Step 3: Using venv to Create and Manage Virtual Environments

venv is a tool built into Python that can create isolated environments, suitable for running AI software with different project requirements.

  1. Create a Virtual Environment

    • Go to a folder (e.g., a newly created "AIProject"): Enter the folder, delete the content in the address bar, enter cmd and press Enter to open the terminal.
    • In the terminal, enter the command to create the environment:
      python -m venv myenv
      myenv is the environment name, and a "myenv" subfolder will be created in the folder.
  2. Activate the Virtual Environment

    • Enter:
      myenv\Scripts\activate
      Press Enter, and you'll see (myenv) if successful.
  3. Deactivate the Virtual Environment

    • Enter:
      deactivate
      (myenv) disappearing means you've exited.
  4. Delete the Virtual Environment

    • When you no longer need it, simply delete the myenv folder (right-click > Delete).

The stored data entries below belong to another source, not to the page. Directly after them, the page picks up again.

-- ==== Sys2Proof/Machine/State.lean ====
section
/-! DEFINITION. The state of the bridge (spec/10_state.md R20 to R39, one field for every item of R20's
table), the actions and errors of a step, the reasons a step can stop, and the state after reset (R47). -/

namespace Sys2Proof.Machine

/-! ### Register types -/

/-- `tx_state[p]` (R26). -/
inductive TxState where
  | idle
  | busy
deriving DecidableEq, Repr

/-- The contents of `pending_command[p]` when `pend_valid = 1` (R30). -/
structure PendingCommand where
  opcode : Byte
  length : Half
deriving DecidableEq, Repr

/-- The contents of `ctrl_rx_armed` when it is `Some(p, n)` (R31). -/
structure ArmedReceive where
  port : Port
  length : Nat
deriving DecidableEq, Repr

/-- The Port items of R20. -/
structure PortRegs where
  /-- `line_coding[p]` (R25). -/
  lineCoding : LineCoding
  /-- `tx_state[p]` (R26). -/
  txState : TxState
  /-- `tx_len[p]` (R27). -/
  txLen : Nat
  /-- `rx_length[p]` (R28). -/
  rxLength : Nat
  /-- `out_armed[p]` (R29). -/
  outArmed : Bool
  /-- `pending_command[p]` (R30). -/
  pendingCommand : Option PendingCommand
deriving DecidableEq, Repr

/-- The Channel items of R20. -/
structure ChanRegs where
  /-- `rx_remaining[c]` (R33). -/
  rxRemaining : Nat
  /-- `rx_read_cursor[c]` (R34). -/
  rxReadCursor : Nat
  /-- `dma_running[c]` (R35). -/
  dmaRunning : Bool
  /-- `uart_cfg[c]` (R36). -/
  uartCfg : UartCfg
  /-- `uart_tx_busy[c]` (R37). -/
  uartTxBusy : Bool
  /-- `uart_tx_len[c]` (R37). -/
  uartTxLen : Nat
  /-- `uart_tx_pos[c]` (R37). -/
  uartTxPos : Nat
  /-- `uart_err_overrun[c]` (R38). -/
  errOverrun : Bool
  /-- `uart_err_framing[c]` (R38). -/
  errFraming : Bool
deriving DecidableEq, Repr

/-- The contents of one buffer: the bytes written since the last RESET, by strictly rising index. An
index that is not listed was never written (log entry 3). -/
abbrev Memory := List Host.Cell

/-- The buffers of one port and its channel (R32, R39). -/
structure Buffers where
  /-- `rx_ring[c]` (R32). -/
  rxRing : Memory
  /-- `tx_buf[p]` (R39 (a)). -/
  txBuf : Memory
  /-- `rx_buf[p]` (R39 (b)). -/
  rxBuf : Memory
  /-- `ctrl_buf[p]` (R39 (c)). -/
  ctrlBuf : Memory
deriving DecidableEq, Repr

/-! ### Errors and actions -/

/-- The error codes of R250. -/
inductive ErrorCode where
  | busy
  | allocationFailure
  | unroutableRequest
  | peripheralInitFailure
  | uartOverrun
  | uartFraming
deriving DecidableEq, Repr

/-- The number R250 assigns to an error (D36). -/
def ErrorCode.number : ErrorCode → Nat
  | .busy => 1
  | .allocationFailure => 2
  | .unroutableRequest => 3
  | .peripheralInitFailure => 4
  | .uartOverrun => 5
  | .uartFraming => 6

/-- An error as it is raised, with the value R250 says is recorded. -/
inductive RaisedError where
  | busy (p : Port)
  | allocationFailure
  | unroutableRequest (iface : Byte)
  | peripheralInitFailure (c : Port)
  | uartOverrun (c : Port)
  | uartFraming (c : Port)
deriving DecidableEq, Repr

/-- The code of a raised error. -/
def RaisedError.code : RaisedError → ErrorCode
  | .busy _ => .busy
  | .allocationFailure => .allocationFailure
  | .unroutableRequest _ => .unroutableRequest
  | .peripheralInitFailure _ => .peripheralInitFailure
  | .uartOverrun _ => .uartOverrun
  | .uartFraming _ => .uartFraming

/-- `type` of `OpenEndpoint` (R94). -/
inductive EndpointType where
  | bulk
  | interrupt
deriving DecidableEq, Repr

/-- The actions of R94. -/
inductive Action where
  | openEndpoint (ep : Byte) (type : EndpointType) (mps : Nat)
  | closeEndpoint (ep : Byte)
  | armReceive (ep : Byte)
  | usbTransmit (ep : Byte) (s : List Byte)
  | ctrlSend (s : List Byte)
  | ctrlReceive (p : Port) (n : Nat)
  | uartInit (c : Port) (cfg : UartCfg)
  | uartDeinit (c : Port)
  | dmaStart (c : Port)
  | uartTxStart (c : Port) (n : Nat)
  | lineByte (c : Port) (b : Byte) (cfg : UartCfg)
  | configResult (ok : Bool)
  | diag (code : ErrorCode) (info : Byte)
  | fatal (code : ErrorCode)
deriving DecidableEq, Repr

/-! ### Inputs -/

/-- The draws of R93: the answers the collaborators give in one step. A step asks for each of them at most
once (R221, R227, R134). -/
structure Draws where
  allocOk : Bool
  initOk : Two Bool
  deinitOk : Two Bool
deriving DecidableEq, Repr

/-- An event delivered at the block's boundary and not yet taken, with the answers its step will draw. -/
structure Delivery where
  record : Record
  draws : Draws
deriving DecidableEq, Repr

/-! ### Why a step stops -/

/-- The model's faults. No state of `Invariant` (spec R46) reaches one: they stand for the accesses of which
R61 says that "no step can address outside a buffer". -/
inductive Fault where
  /-- An index at or past a buffer's capacity (R8 MemRead, MemWrite: "requires `i + n <= capacity(buf)`").
  Raised by every buffer access. Safe: the machine stops where the spec gives no effect. -/
  | bufferRange (b : Buffer) (p : Port)
  /-- `rx_remaining[c]` outside 1..RING_CAP or `rx_read_cursor[c]` outside 0..RING_CAP-1 (R33, R34).
  Raised by DmaStore and Drain. Safe: as above. -/
  | ringRange (c : Port)
deriving DecidableEq, Repr

/-- Inputs outside the model: events that are not enabled in a state (R90: "only enabled events can step")
and those the spec says to refuse. Safe, all of them: the model does not go on where the spec gives the
block nothing to do. -/
inductive Refusal where
  /-- An instruction that has no meaning yet; raised by `exec`'s refused arms only. -/
  | notModelled (mnemonic : String)
  /-- A record that names no instruction (R102 (g), U14); raised by the fetch. -/
  | undecodable (reason : DecodeError)
  /-- `fatal = 1` and the event is not RESET (R49, R257); raised by every instruction but RESET. -/
  | halted
  /-- A class request with `0 < wLength` and `wLength > CTRL_BUF_CAP` (U5); raised by the SETUP
  instructions. -/
  | classRequestTooLong
  /-- CTRL_DATA_COMPLETE with `ctrl_rx_armed = None` (R127). -/
  | ctrlDataNotArmed
  /-- CTRL_DATA_COMPLETE with other than the armed number of bytes (R127, U7). -/
  | ctrlDataLength
  /-- DATA_OUT_COMPLETE while unconfigured or for an endpoint that is no `EP_OUT[p]` (R162, U8). -/
  | outNoEndpoint
  /-- DATA_OUT_COMPLETE on an endpoint that is not armed (R162, U8). -/
  | outNotArmed
  /-- DATA_OUT_COMPLETE with more than MAX_PACKET bytes (R162, U8). -/
  | outTooLong
  /-- UART_TX_BYTE or UART_TX_COMPLETE with `uart_tx_busy[c] = 0` (R165, R166). -/
  | lineNotSending
  /-- UART_TX_BYTE with every byte sent (R165). -/
  | lineAllSent
  /-- UART_TX_COMPLETE with bytes left to send (R166). -/
  | lineBytesLeft
  /-- SCHED_RUN with `tick_flag = 0` (R194). -/
  | noTick
  /-- UART_ERROR with a kind other than overrun and framing (R102 (g), U14). -/
  | unknownErrorKind
deriving DecidableEq, Repr

/-! ### The state -/

/-- The complete state (R20), and after it the model's own fields (log entries 2 to 7). -/
structure State where
  /-- `configured` (R21). -/
  configured : Bool
  /-- `fatal` (R22). -/
  fatal : Bool
  /-- `tick_flag` (R23). -/
  tickFlag : Bool
  /-- `ctrl_rx_armed` (R31). -/
  ctrlRxArmed : Option ArmedReceive
  /-- The Port items. -/
  ports : Two PortRegs
  /-- The Channel items. -/
  chans : Two ChanRegs
  /-- The buffers. -/
  bufs : Two Buffers
  /-- MODEL: the open parameters (R6), changed by no step. -/
  params : Params
  /-- MODEL: how many RESET steps there were. -/
  resets : Nat
  /-- MODEL: the events delivered and not yet taken, oldest first. -/
  inbox : List Delivery
  /-- MODEL: the answers the step at hand draws. -/
  draws : Draws
  /-- MODEL: every action emitted so far, in order (R11, R94). -/
  out : List Action
  /-- MODEL: every error raised so far, in order (R251: "a ghost trace"). -/
  raised : List RaisedError
deriving DecidableEq, Repr

/-! ### Reset values (R47) -/

/-- The reset values of the Port items, which are the creation values of R225 too. -/
def PortRegs.initial : PortRegs where
  lineCoding := Config.lcDefault
  txState := .idle
  txLen := 0
  rxLength := 0
  outArmed := false
  pendingCommand := none

/-- The reset values of the Channel items. -/
def ChanRegs.initial (ringCap : Nat) : ChanRegs where
  rxRemaining := ringCap
  rxReadCursor := 0
  dmaRunning := false
  uartCfg := Config.uartCfgDefault
  uartTxBusy := false
  uartTxLen := 0
  uartTxPos := 0
  errOverrun := false
  errFraming := false

/-- Buffers in which nothing has been written. -/
def Buffers.unwritten : Buffers where
  rxRing := []
  txBuf := []
  rxBuf := []
  ctrlBuf := []

/-- Every collaborator answers yes. -/
def Draws.allOk : Draws where
  allocOk := true
  initOk := Two.both true
  deinitOk := Two.both true

/-- The machine right after reset (R47), with the reference parameters (log entry 2), no event delivered,
nothing emitted and nothing raised. -/
def State.reset : State where
  configured := false
  fatal := false
  tickFlag := false
  ctrlRxArmed := none
  ports := Two.both PortRegs.initial
  chans := Two.both (ChanRegs.initial Config.reference.ringCap)
  bufs := Two.both Buffers.unwritten
  params := Config.reference
  resets := 0
  inbox := []
  draws := Draws.allOk
  out := []
  raised := []

end Sys2Proof.Machine
end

Step 4: Installing PyTorch with pip (Supporting CUDA 11.8, 12.4, 12.6)

PyTorch is a commonly used module for AI software that supports GPU acceleration (requires an NVIDIA graphics card and CUDA). We will install different CUDA versions of PyTorch using Windows as an example.

  1. Make Sure You're in the Virtual Environment

    • Enter myenv\Scripts\activate and confirm that (myenv) is present.
  2. Install PyTorch

    • Based on your CUDA version (Tutorial 2 has a method for checking), enter the corresponding command:
  • CUDA 11.8:
    pip install torch torchvision torchaudio --index-url https://download.pytorch.org/whl/cu118
    • CUDA 12.4:
      pip install torch torchvision torchaudio --index-url https://download.pytorch.org/whl/cu124
    • CUDA 12.6:
      pip install torch torchvision torchaudio --index-url https://download.pytorch.org/whl/cu126
  • torch is the main module, torchvision processes images, and torchaudio processes audio.
  1. Verify the Installation

    • Enter:
      python -c "import torch; print(torch.__version__); print(torch.cuda.is_available())"
    • If the output is similar to 2.6.0 (version number) and True, it means the installation was successful and the GPU is available.
    • If it's False, check if CUDA is installed correctly (refer to Tutorial 2).
  2. No CUDA Installed? Use the CPU Version

    • If you don't have an NVIDIA graphics card or CUDA, enter:
      pip install torch torchvision torchaudio
      This installs the CPU version, which can run but is slower.

Finally: Start Your AI Journey!

Now you know how to use pip to install modules, set up mirror sources, use venv to manage environments, and you've installed PyTorch. If your AI software has a run command (like python run.py), try it in the virtual environment!